Cory’s dissenting reasons in Rodriguez v. British Columbia (Attorney General), [1993] 3 S.C.R. 519 are also powerful, David wrote, “articulating what was then the most liberal conception of the right to die with dignity in Canadian law,” and would have gone even further, finding that “the Criminal Code prohibitions also violated the right to life, as ‘[d]ying is an integral part of living.’”

And as fate would have it, legislation to amend the Criminal Code in respect of medical assistance in dying (MAID) was introduced in Parliament in February by Minister Lametti, Justice Cory’s former law clerk.

“Peter was intelligent, kind and generous,” Lametti told Canadian Lawyer. “He was fair-minded and fair, with a playful love of a pun and a wonderful sense of humour. He loved to write, and loved alliteration and other word play. I have tried to follow his example every day of my life; indeed, I try to treat my colleagues and teams the way in which he treated his judicial colleagues and clerks.

“Peter Cory was an inspirational mentor and role model.
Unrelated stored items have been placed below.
-- ==== Sys2Proof/Laws/State.lean ====
section
/-! SUPPORT. Laws/State.lean: one lemma per field per update of the state, true by rfl and tagged simp, so that no later proof
unfolds a record update. -/

namespace Sys2Proof.Machine

variable (s : State)

/-! ### `State.respond` -/

@[simp] theorem State.respond_cfg (r : Response) : (s.respond r).cfg = s.cfg := rfl
@[simp] theorem State.respond_buf (r : Response) : (s.respond r).buf = s.buf := rfl
@[simp] theorem State.respond_ctrl (r : Response) : (s.respond r).ctrl = s.ctrl := rfl
@[simp] theorem State.respond_errValid (r : Response) : (s.respond r).errValid = s.errValid := rfl
@[simp] theorem State.respond_errCode (r : Response) : (s.respond r).errCode = s.errCode := rfl
@[simp] theorem State.respond_errDetail (r : Response) : (s.respond r).errDetail = s.errDetail := rfl
@[simp] theorem State.respond_crcFlagged (r : Response) : (s.respond r).crcFlagged = s.crcFlagged := rfl
@[simp] theorem State.respond_resyncSeen (r : Response) : (s.respond r).resyncSeen = s.resyncSeen := rfl
@[simp] theorem State.respond_frameCount (r : Response) : (s.respond r).frameCount = s.frameCount := rfl
@[simp] theorem State.respond_discardCount (r : Response) : (s.respond r).discardCount = s.discardCount := rfl
@[simp] theorem State.respond_port (r : Response) : (s.respond r).port = s.port := rfl
@[simp] theorem State.respond_responses (r : Response) : (s.respond r).responses = r :: s.responses := rfl

/-! ### `State.bufPush` -/

@[simp] theorem State.bufPush_cfg (b : Byte) : (s.bufPush b).cfg = s.cfg := rfl
@[simp] theorem State.bufPush_buf (b : Byte) : (s.bufPush b).buf = s.buf ++ [b] := rfl
@[simp] theorem State.bufPush_ctrl (b : Byte) : (s.bufPush b).ctrl = s.ctrl := rfl
@[simp] theorem State.bufPush_errValid (b : Byte) : (s.bufPush b).errValid = s.errValid := rfl
@[simp] theorem State.bufPush_errCode (b : Byte) : (s.bufPush b).errCode = s.errCode := rfl
@[simp] theorem State.bufPush_errDetail (b : Byte) : (s.bufPush b).errDetail = s.errDetail := rfl
@[simp] theorem State.bufPush_crcFlagged (b : Byte) : (s.bufPush b).crcFlagged = s.crcFlagged := rfl
@[simp] theorem State.bufPush_resyncSeen (b : Byte) : (s.bufPush b).resyncSeen = s.resyncSeen := rfl
@[simp] theorem State.bufPush_frameCount (b : Byte) : (s.bufPush b).frameCount = s.frameCount := rfl
@[simp] theorem State.bufPush_discardCount (b : Byte) : (s.bufPush b).discardCount = s.discardCount := rfl
@[simp] theorem State.bufPush_port (b : Byte) : (s.bufPush b).port = s.port := rfl
@[simp] theorem State.bufPush_responses (b : Byte) : (s.bufPush b).responses = s.responses := rfl

/-! ### `State.bufPop` -/

@[simp] theorem State.bufPop_cfg (n : Nat) : (s.bufPop n).cfg = s.cfg := rfl
@[simp] theorem State.bufPop_buf (n : Nat) : (s.bufPop n).buf = s.buf.drop n := rfl
@[simp] theorem State.bufPop_ctrl (n : Nat) : (s.bufPop n).ctrl = s.ctrl := rfl
@[simp] theorem State.bufPop_errValid (n : Nat) : (s.bufPop n).errValid = s.errValid := rfl
@[simp] theorem State.bufPop_errCode (n : Nat) : (s.bufPop n).errCode = s.errCode := rfl
@[simp] theorem State.bufPop_errDetail (n : Nat) : (s.bufPop n).errDetail = s.errDetail := rfl
@[simp] theorem State.bufPop_crcFlagged (n : Nat) : (s.bufPop n).crcFlagged = s.crcFlagged := rfl
@[simp] theorem State.bufPop_resyncSeen (n : Nat) : (s.bufPop n).resyncSeen = s.resyncSeen := rfl
@[simp] theorem State.bufPop_frameCount (n : Nat) : (s.bufPop n).frameCount = s.frameCount := rfl
@[simp] theorem State.bufPop_discardCount (n : Nat) : (s.bufPop n).discardCount = s.discardCount := rfl
@[simp] theorem State.bufPop_port (n : Nat) : (s.bufPop n).port = s.port := rfl
@[simp] theorem State.bufPop_responses (n : Nat) : (s.bufPop n).responses = s.responses := rfl

/-! ### `State.raise` -/

@[simp] theorem State.raise_cfg (e : FrameError) : (s.raise e).cfg = s.cfg := rfl
@[simp] theorem State.raise_buf (e : FrameError) : (s.raise e).buf = s.buf := rfl
@[simp] theorem State.raise_ctrl (e : FrameError) : (s.raise e).ctrl = s.ctrl := rfl
@[simp] theorem State.raise_errValid (e : FrameError) : (s.raise e).errValid = true := rfl
@[simp] theorem State.raise_errCode (e : FrameError) : (s.raise e).errCode = errorCode e := rfl
@[simp] theorem State.raise_errDetail (e : FrameError) : (s.raise e).errDetail = errorDetail e := rfl
@[simp] theorem State.raise_crcFlagged (e : FrameError) : (s.raise e).crcFlagged = s.crcFlagged := rfl
@[simp] theorem State.raise_resyncSeen (e : FrameError) : (s.raise e).resyncSeen = s.resyncSeen := rfl
@[simp] theorem State.raise_frameCount (e : FrameError) : (s.raise e).frameCount = s.frameCount := rfl
@[simp] theorem State.raise_discardCount (e : FrameError) : (s.raise e).discardCount = s.discardCount := rfl
@[simp] theorem State.raise_port (e : FrameError) : (s.raise e).port = s.port := rfl
@[simp] theorem State.raise_responses (e : FrameError) : (s.raise e).responses = .error (errorCode e) (errorDetail e) :: s.responses := rfl

/-! ### `State.endSession` -/

@[simp] theorem State.endSession_cfg : (s.endSession).cfg = s.cfg := rfl
@[simp] theorem State.endSession_buf : (s.endSession).buf = [] := rfl
@[simp] theorem State.endSession_ctrl : (s.endSession).ctrl = s.ctrl := rfl
@[simp] theorem State.endSession_errValid : (s.endSession).errValid = false := rfl
@[simp] theorem State.endSession_errCode : (s.endSession).errCode = 0 := rfl
@[simp] theorem State.endSession_errDetail : (s.endSession).errDetail = 0 := rfl
@[simp] theorem State.endSession_crcFlagged : (s.endSession).crcFlagged = false := rfl
@[simp] theorem State.endSession_resyncSeen : (s.endSession).resyncSeen = false := rfl
@[simp] theorem State.endSession_frameCount : (s.endSession).frameCount = 0 := rfl
@[simp] theorem State.endSession_discardCount : (s.endSession).discardCount = 0 := rfl
@[simp] theorem State.endSession_port : (s.endSession).port = s.port := rfl
@[simp] theorem State.endSession_responses : (s.endSession).responses = s.responses := rfl

/-! ### `State.powerOn` -/

@[simp] theorem State.powerOn_cfg : (s.powerOn).cfg = s.cfg := rfl
@[simp] theorem State.powerOn_buf : (s.powerOn).buf = [] := rfl
@[simp] theorem State.powerOn_ctrl : (s.powerOn).ctrl = 0 := rfl
@[simp] theorem State.powerOn_errValid : (s.powerOn).errValid = false := rfl
@[simp] theorem State.powerOn_errCode : (s.powerOn).errCode = 0 := rfl
@[simp] theorem State.powerOn_errDetail : (s.powerOn).errDetail = 0 := rfl
@[simp] theorem State.powerOn_crcFlagged : (s.powerOn).crcFlagged = false := rfl
@[simp] theorem State.powerOn_resyncSeen : (s.powerOn).resyncSeen = false := rfl
@[simp] theorem State.powerOn_frameCount : (s.powerOn).frameCount = 0 := rfl
@[simp] theorem State.powerOn_discardCount : (s.powerOn).discardCount = 0 := rfl
@[simp] theorem State.powerOn_port : (s.powerOn).port = s.port := rfl
@[simp] theorem State.powerOn_responses : (s.powerOn).responses = s.responses := rfl

/-! ### `State.discardByte` -/

@[simp] theorem State.discardByte_cfg : (s.discardByte).cfg = s.cfg := rfl
@[simp] theorem State.discardByte_buf : (s.discardByte).buf = s.buf.drop 1 := rfl
@[simp] theorem State.discardByte_ctrl : (s.discardByte).ctrl = s.ctrl := rfl
@[simp] theorem State.discardByte_errValid : (s.discardByte).errValid = s.errValid := rfl
@[simp] theorem State.discardByte_errCode : (s.discardByte).errCode = s.errCode := rfl
@[simp] theorem State.discardByte_errDetail : (s.discardByte).errDetail = s.errDetail := rfl
@[simp] theorem State.discardByte_crcFlagged : (s.discardByte).crcFlagged = s.crcFlagged := rfl
@[simp] theorem State.discardByte_resyncSeen : (s.discardByte).resyncSeen = true := rfl
@[simp] theorem State.discardByte_frameCount : (s.discardByte).frameCount = s.frameCount := rfl
@[simp] theorem State.discardByte_discardCount : (s.discardByte).discardCount = s.discardCount + 1 := rfl
@[simp] theorem State.discardByte_port : (s.discardByte).port = s.port := rfl
@[simp] theorem State.discardByte_responses : (s.discardByte).responses = s.responses := rfl

/-! ### `State.emit` -/

@[simp] theorem State.emit_cfg (n : Nat) (df : DecodedFrame) : (s.emit n df).cfg = s.cfg := rfl
@[simp] theorem State.emit_buf (n : Nat) (df : DecodedFrame) : (s.emit n df).buf = s.buf.drop n := rfl
@[simp] theorem State.emit_ctrl (n : Nat) (df : DecodedFrame) : (s.emit n df).ctrl = s.ctrl := rfl
@[simp] theorem State.emit_errValid (n : Nat) (df : DecodedFrame) : (s.emit n df).errValid = s.errValid := rfl
@[simp] theorem State.emit_errCode (n : Nat) (df : DecodedFrame) : (s.emit n df).errCode = s.errCode := rfl
@[simp] theorem State.emit_errDetail (n : Nat) (df : DecodedFrame) : (s.emit n df).errDetail = s.errDetail := rfl
@[simp] theorem State.emit_crcFlagged (n : Nat) (df : DecodedFrame) : (s.emit n df).crcFlagged = (s.crcFlagged || !df.crcOk) := rfl
@[simp] theorem State.emit_resyncSeen (n : Nat) (df : DecodedFrame) : (s.emit n df).resyncSeen = s.resyncSeen := rfl
@[simp] theorem State.emit_frameCount (n : Nat) (df : DecodedFrame) : (s.emit n df).frameCount = s.frameCount + 1 := rfl
@[simp] theorem State.emit_discardCount (n : Nat) (df : DecodedFrame) : (s.emit n df).discardCount = s.discardCount := rfl
@[simp] theorem State.emit_port (n : Nat) (df : DecodedFrame) : (s.emit n df).port = s.port := rfl
@[simp] theorem State.emit_responses (n : Nat) (df : DecodedFrame) : (s.emit n df).responses = .frame df :: s.responses := rfl

/-! ### `State.discardBytes` -/

@[simp] theorem State.discardBytes_cfg (n : Nat) : (s.discardBytes n).cfg = s.cfg := by
  induction n with
  | zero => rfl
  | succ n ih => simpa [State.discardBytes] using ih

@[simp] theorem State.discardBytes_ctrl (n : Nat) : (s.discardBytes n).ctrl = s.ctrl := by
  induction n with
  | zero => rfl
  | succ n ih => simpa [State.discardBytes] using ih

@[simp] theorem State.discardBytes_errValid (n : Nat) : (s.discardBytes n).errValid = s.errValid := by
  induction n with
  | zero => rfl
  | succ n ih => simpa [State.discardBytes] using ih

@[simp] theorem State.discardBytes_errCode (n : Nat) : (s.discardBytes n).errCode = s.errCode := by
  induction n with
  | zero => rfl
  | succ n ih => simpa [State.discardBytes] using ih

@[simp] theorem State.discardBytes_errDetail (n : Nat) : (s.discardBytes n).errDetail = s.errDetail := by
  induction n with
  | zero => rfl
  | succ n ih => simpa [State.discardBytes] using ih

@[simp] theorem State.discardBytes_crcFlagged (n : Nat) : (s.discardBytes n).crcFlagged = s.crcFlagged := by
  induction n with
  | zero => rfl
  | succ n ih => simpa [State.discardBytes] using ih

@[simp] theorem State.discardBytes_frameCount (n : Nat) : (s.discardBytes n).frameCount = s.frameCount := by
  induction n with
  | zero => rfl
  | succ n ih => simpa [State.discardBytes] using ih

@[simp] theorem State.discardBytes_port (n : Nat) : (s.discardBytes n).port = s.port := by
  induction n with
  | zero => rfl
  | succ n ih => simpa [State.discardBytes] using ih

@[simp] theorem State.discardBytes_responses (n : Nat) : (s.discardBytes n).responses = s.responses := by
  induction n with
  | zero => rfl
  | succ n ih => simpa [State.discardBytes] using ih

@[simp] theorem State.discardBytes_buf (n : Nat) : (s.discardBytes n).buf = s.buf.drop n := by
  induction n with
  | zero => rfl
  | succ n ih => simp [State.discardBytes, ih]

@[simp] theorem State.discardBytes_discardCount (n : Nat) :
    (s.discardBytes n).discardCount = s.discardCount + BitVec.ofNat 32 n := by
  induction n with
  | zero => simp [State.discardBytes]
  | succ n ih =>
    simp only [State.discardBytes, State.discardByte_discardCount, ih]
    rw [BitVec.add_assoc, show (1 : Word32) = BitVec.ofNat 32 1 from rfl, ← BitVec.ofNat_add]

@[simp] theorem State.discardBytes_resyncSeen (n : Nat) :
    (s.discardBytes n).resyncSeen = (s.resyncSeen || decide (0 < n)) := by
  cases n <;> simp [State.discardBytes]

/-! ### `State.search` -/

@[simp] theorem State.search_cfg : s.search.cfg = s.cfg := by unfold State.search; split <;> simp
@[simp] theorem State.search_ctrl : s.search.ctrl = s.ctrl := by unfold State.search; split <;> simp
@[simp] theorem State.search_errValid : s.search.errValid = s.errValid := by unfold State.search; split <;> simp
@[simp] theorem State.search_errCode : s.search.errCode = s.errCode := by unfold State.search; split <;> simp
@[simp] theorem State.search_errDetail : s.search.errDetail = s.errDetail := by unfold State.search; split <;> simp
@[simp] theorem State.search_crcFlagged : s.search.crcFlagged = s.crcFlagged := by unfold State.search; split <;> simp
@[simp] theorem State.search_frameCount : s.search.frameCount = s.frameCount := by unfold State.search; split <;> simp
@[simp] theorem State.search_port : s.search.port = s.port := by unfold State.search; split <;> simp
@[simp] theorem State.search_responses : s.search.responses = s.responses := by unfold State.search; split <;> simp

end Sys2Proof.Machine
end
We will best honour his life and service by emulating his virtue and kindness.”

“I have held Peter out as the paragon of a good jurist,” Jensen wrote. “I always ask myself: ‘would Peter do this?’ before I do something. Would he speak to opposing counsel like that, would he tell a junior he was too busy to discuss his memo right now, would he write a decision like that? I have tried to follow Peter’s example that no matter how much stress one is feeling, no matter how hard the case is, one must always strive to do justice and to show kindness.”

One of those acts, Jensen recalls, occurred when she was on maternity leave with her first child “and having a bit of a rough go. Peter called out of the blue to offer his congratulations and, quickly picking up on the tenor of my voice, he said ‘these times with a new baby can be very difficult. You don’t sleep well and you don’t know what to do with the screaming mess. But it will get easier. You learn how to be a good parent just as you learn how to be a good lawyer, one day at a time.’”

Cory treated his clerks as extended family, she says, “staying in touch with us all and convening regular reunions. I am tremendously proud of my Cory ‘siblings’ who have all gone on to hold senior positions in the social, legal and political institutions of Canada, bringing with them the strong sense of decency, fairness and commitment to others that Peter cultivated in them.”

Cory is survived by his three sons, Christopher, Andrew and Robert. His wife, the former Edith Nash, predeceased him. Cory had lived in Mississauga, Ontario, in the Greater Toronto Area, since 2002.